── Data extracts ──

-- ==== Sys2Proof/Machine/Integrity.lean ====
section
/-!
DEFINITION. Scrubbing (R265 to R267), error injection (R268), repair (R270 to R276), the ordering of maintenance (R277 to
R279), the bridge (R24) and the waking of domains (R34).
-/
namespace Sys2Proof.Machine

/-! ### Resources (R278) -/

/-- A resource holds another inside it, or is it. -/
def resHolds (a b : Resource) : Bool :=
  a == b ||
  (match a, b with
   | .stack s, .dramDie t _ => s == t
   | .stack s, .bankPair t _ => s == t
   | .dramDie s d, .bankPair t n => s == t && n / 32 == d
   | _, _ => false)

/-- What an activity holds while it runs. -/
def Activity.holds : Activity → Resource
  | .rowRepair n o => .bankPair n (nbuOf o)
  | .nbuSwap n u => .dramDie n (u / 32)
  | .vcSwap n g _ => .connGroup n g
  | .coreRetire d p => .core d p
  | .stackRefresh n _ => .stack n
  | .rvrRefresh c _ => .controller c
  | .scrub r => r
  | .calibration r => r

/-- Repair, then refresh-rate change, then scrub, then calibration (R278). -/
def Activity.urgency : Activity → Nat
  | .rowRepair _ _ => 0
  | .nbuSwap _ _ => 0
  | .vcSwap _ _ _ => 0
  | .coreRetire _ _ => 0
  | .stackRefresh _ _ => 1
  | .rvrRefresh _ _ => 1
  | .scrub _ => 2
  | .calibration _ => 3

/-- The pairs of R279 that are unsafe together though their resources differ. -/
def Activity.unsuited (a b : Activity) : Bool :=
  match a, b with
  | .vcSwap n _ _, .calibration (.phy m) => n == m
  | .calibration (.phy m), .vcSwap n _ _ => n == m
  | .coreRetire d _, .coreRetire e _ => d == e
  | _, _ => false

def Activity.meets (a b : Activity) : Bool := resHolds a.holds b.holds || resHolds b.holds a.holds || a.unsuited b

/-- No activity that runs stands in the way. -/
def State.freeFor (s : State) (a : Activity) : Bool := !s.maint.any (fun m => m.running && m.act != a && m.act.meets a)

def State.dropMaint (s : State) (a : Activity) : State := { s with maint := s.maint.filter (fun m => m.act != a) }

/-! ### Repairs of a stack -/

/-- The NBUs of a test have no accepted slice (R178, R273). -/
def State.noSlice (s : State) (n : Nat) (p : Nat → Bool) : Bool := !(s.stack n).cmds.any (fun c => c.slices.any (fun x => p x.nbu))

/-- A repair has its gap. -/
def State.hasGap (s : State) : Activity → Bool
  | .rowRepair n o => s.noSlice n (fun u => u == nbuOf o)
  | .nbuSwap n u => s.noSlice n (fun x => x / 32 == u / 32)
  | .vcSwap _ _ _ => true
  | _ => false

/-- A repair of the map has completed: it is counted, and the map is to be written (R271, R280). -/
def State.repaired (s : State) (n : Nat) : State := (s.bump (scrubStackPage n) 0x058 32 1).storeRequest 0

/-- An address lies in a row of a stack. -/
def inRow (n row k : Nat) : Bool :=
  decide (stackBase n ≤ k) && decide (k < stackBase n + 0x1000000000) && bankRow (k - stackBase n) == row

/-- The units of a row as its copy holds them: corrected, or poison; those that the copy is the first to find uncorrectable are
counted (R272, R280). -/
def State.copyRow (s : State) (n row : Nat) : State :=
  let new := (s.units.filter (fun e => inRow n row e.1 && e.2.uncorr && !e.2.found)).length
  ({ s with units := mmap UnitState.sound (fun k u =>
      if inRow n row k then
        (if u.bad then { u with corr := false, uncorr := false, poison := true, found := true } else UnitState.sound)
      else u) s.units } : State).bump (scrubStackPage n) 0x048 32 new

/-- A row repair: the row moves to a spare, or its granule is retired where the bank has none left (R270, R272). -/
def State.repairRow (s : State) (n row : Nat) : State :=
  let k := s.stack n
  let bank := bankOf row
  if k.rowsReplaced.contains (bank, slotOf row) then s
  else if 16 ≤ mget 0 k.rowsUsed bank then
    let g := row / 2 ^ 20
    ((s.setStack n { k with retiredGranules := if k.retiredGranules.contains g then k.retiredGranules else k.retiredGranules ++ [g] }).raise
      (scrubStackPage n) 0x0307 none (g * 2 ^ 20) 0 false false).storeRequest 0
  else
    ((s.setStack n { k with rowsUsed := mset 0 k.rowsUsed bank (mget 0 k.rowsUsed bank + 1),
                            rowsReplaced := k.rowsReplaced ++ [(bank, slotOf row)] }).copyRow n row).repaired n

/-- An NBU swap: the spare of its DRAM die takes over, or the index stays unavailable where the spare is in use (R158,
R273). -/
def State.swapNbu (s : State) (n u : Nat) : State :=
  let k := s.stack n
  if mget 0 k.nbuRetired (u / 32) = u % 32 + 1 ∧ !k.unavailable.contains u then s
  else if mget 0 k.nbuRetired (u / 32) = 0 then
    (s.setStack n { k with nbuRetired := mset 0 k.nbuRetired (u / 32) (u % 32 + 1), unavailable := k.unavailable.erase u }).repaired n
  else
    (s.setStack n { k with unavailable := if k.unavailable.contains u then k.unavailable else k.unavailable ++ [u] }).storeRequest 0

/-- Spare connections of a group in use. -/
def Stack.vcOf (k : Stack) (g : Nat) : Nat := (k.vcUsed.filter (fun e => e.1 / 256 == g)).length

/-- A vertical-connection swap; with no spare left a record is written (R270, R274). -/
def State.swapVc (s : State) (n g c : Nat) : State :=
  let k := s.stack n
  if mget 0 k.vcUsed (g * 256 + c) = 1 then s
  else if 4 ≤ k.vcOf g then s.raise (scrubStackPage n) 0x0308 none g 0 false false
  else (s.setStack n { k with vcUsed := mset 0 k.vcUsed (g * 256 + c) 1 }).repaired n

/-- A repair runs to its end. -/
def State.doRepair (s : State) (a : Activity) : State :=
  let t := s.dropMaint a
  match a with
  | .rowRepair n o => t.repairRow n o
  | .nbuSwap n u => t.swapNbu n u
  | .vcSwap n g c => t.swapVc n g c
  | _ => t

/-- Row repairs of a stack, swaps of a DRAM die's NBUs, swaps of a connection group. -/
def Activity.isRowOf (n : Nat) : Activity → Bool | .rowRepair m _ => m == n | _ => false
def Activity.isSwapOf (n d : Nat) : Activity → Bool | .nbuSwap m u => m == n && u / 32 == d | _ => false
def Activity.isVcOf (n g : Nat) : Activity → Bool | .vcSwap m h _ => m == n && h == g | _ => false

/-! ### Core retirement (R276) -/

/-- The partitions that name a core latch an event that the admission model does not cover (R362). -/
def State.noteCore (s : State) (d : Die) (c : Nat) : State :=
  ((List.range 16).filter (fun p => s.partOn p && s.namesCore p d c)).foldl (fun t p => t.noteUnmodelled (some p)) s

/-- Retirement begins: the core takes no new context, and its strands are asked to park. -/
def State.beginRetire (s : State) (d : Die) (phys : Nat) : State :=
  match (s.role d phys).logical with
  | none => s
  | some c =>
    let s1 := (s.noteCore d c).setCore d c { (s.noteCore d c).core d c with retiring := true }
    (List.range 8).foldl (fun t i =>
      match t.strand (strandKey d c i) with
      | some x => if x.active then t.setStrand (strandKey d c i) { x with parkAsked := true, parkedFor := none } else t
      | none => t) s1

/-- Waiting refresh-rate changes, core retirements and calibrations that nothing stands in the way of begin, most urgent first, in
order of arrival, and none in Calm (R392); what is less urgent than a repair stands back for one on its resource that has its gap (R278). -/
def State.startMaint (s : State) : State :=
  let starts (u : Nat) (t : State) : State :=
    t.maint.foldl (fun v m =>
      let able : Bool := match m.act with
        | .coreRetire _ _ => true
        | .stackRefresh _ _ => true
        | .rvrRefresh _ _ => true
        | .calibration _ => true
        | _ => false
      let yields := 1 ≤ u && v.maint.any (fun y => !y.running && y.act.urgency == 0 && v.hasGap y.act && y.act.meets m.act)
      if !m.running && able && m.act.urgency == u && v.freeFor m.act && !yields && !v.inCalm then
        let w : State := { v with maint := v.maint.map (fun y => if y.act == m.act then { y with running := true } else y) }
        match m.act with
        | .coreRetire d p => w.beginRetire d p
        | _ => w
      else v) t
  starts 3 (starts 1 (starts 0 s))

/-- The first waiting activity that a test picks, that has its gap, and in whose way nothing stands (R278); none runs in Calm
(R388, R392). -/
def State.nextRepair (s : State) (p : Activity → Bool) : Option Maint :=
  if s.inCalm then none
  else s.maint.find? (fun m => !m.running && p m.act && s.hasGap m.act && s.freeFor m.act)

/-- That activity runs. -/
def State.runFirst (s : State) (p : Activity → Bool) : State :=
  match s.nextRepair p with
  | some m => (s.doRepair m.act).startMaint
  | none => s

/-- A safe point on a resource: the repairs that wait for it and have their gap run, then what waits begins (R278). -/
def State.safePoint (s : State) (r : Resource) : State :=
  let on (a : Activity) : Bool := resHolds r a.holds || resHolds a.holds r
  ((s.maint.filter (fun m => on m.act)).foldl (fun t _ => t.runFirst on) s).startMaint

/-! ### Requests and runs -/

/-- ROW_REPAIR_REQUEST (R272). -/
def execRowRepairRequest (stack off : Nat) (s : State) : Host.Outcome State Fault Refusal :=
  commit s (if 16 ≤ stack ∨ s.stackBytes ≤ off then s else s.askMaint (.rowRepair stack (bankRow off)))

───

- Problem requirements -
Starting at the line above that contains "if s.inCalm then none", write out each line exactly until the line that contains "ROW_REPAIR_REQUEST (R272). -/" has been written, and stop there.

- Written answer -
  if s.inCalm then none
  else s.maint.find? (fun m => !m.running && p m.act && s.hasGap m.act && s.freeFor m.act)

/-- That activity runs. -/
def State.runFirst (s : State) (p : Activity → Bool) : State :=
  match s.nextRepair p with
  | some m => (s.doRepair m.act).startMaint
  | none => s

/-- A safe point on a resource: the repairs that wait for it and have their gap run, then what waits begins (R278). -/
def State.safePoint (s : State) (r : Resource) : State :=
  let on (a : Activity) : Bool := resHolds r a.holds || resHolds a.holds r
  ((s.maint.filter (fun m => on m.act)).foldl (fun t _ => t.runFirst on) s).startMaint

/-! ### Requests and runs -/

/-- ROW_REPAIR_REQUEST (R272). -/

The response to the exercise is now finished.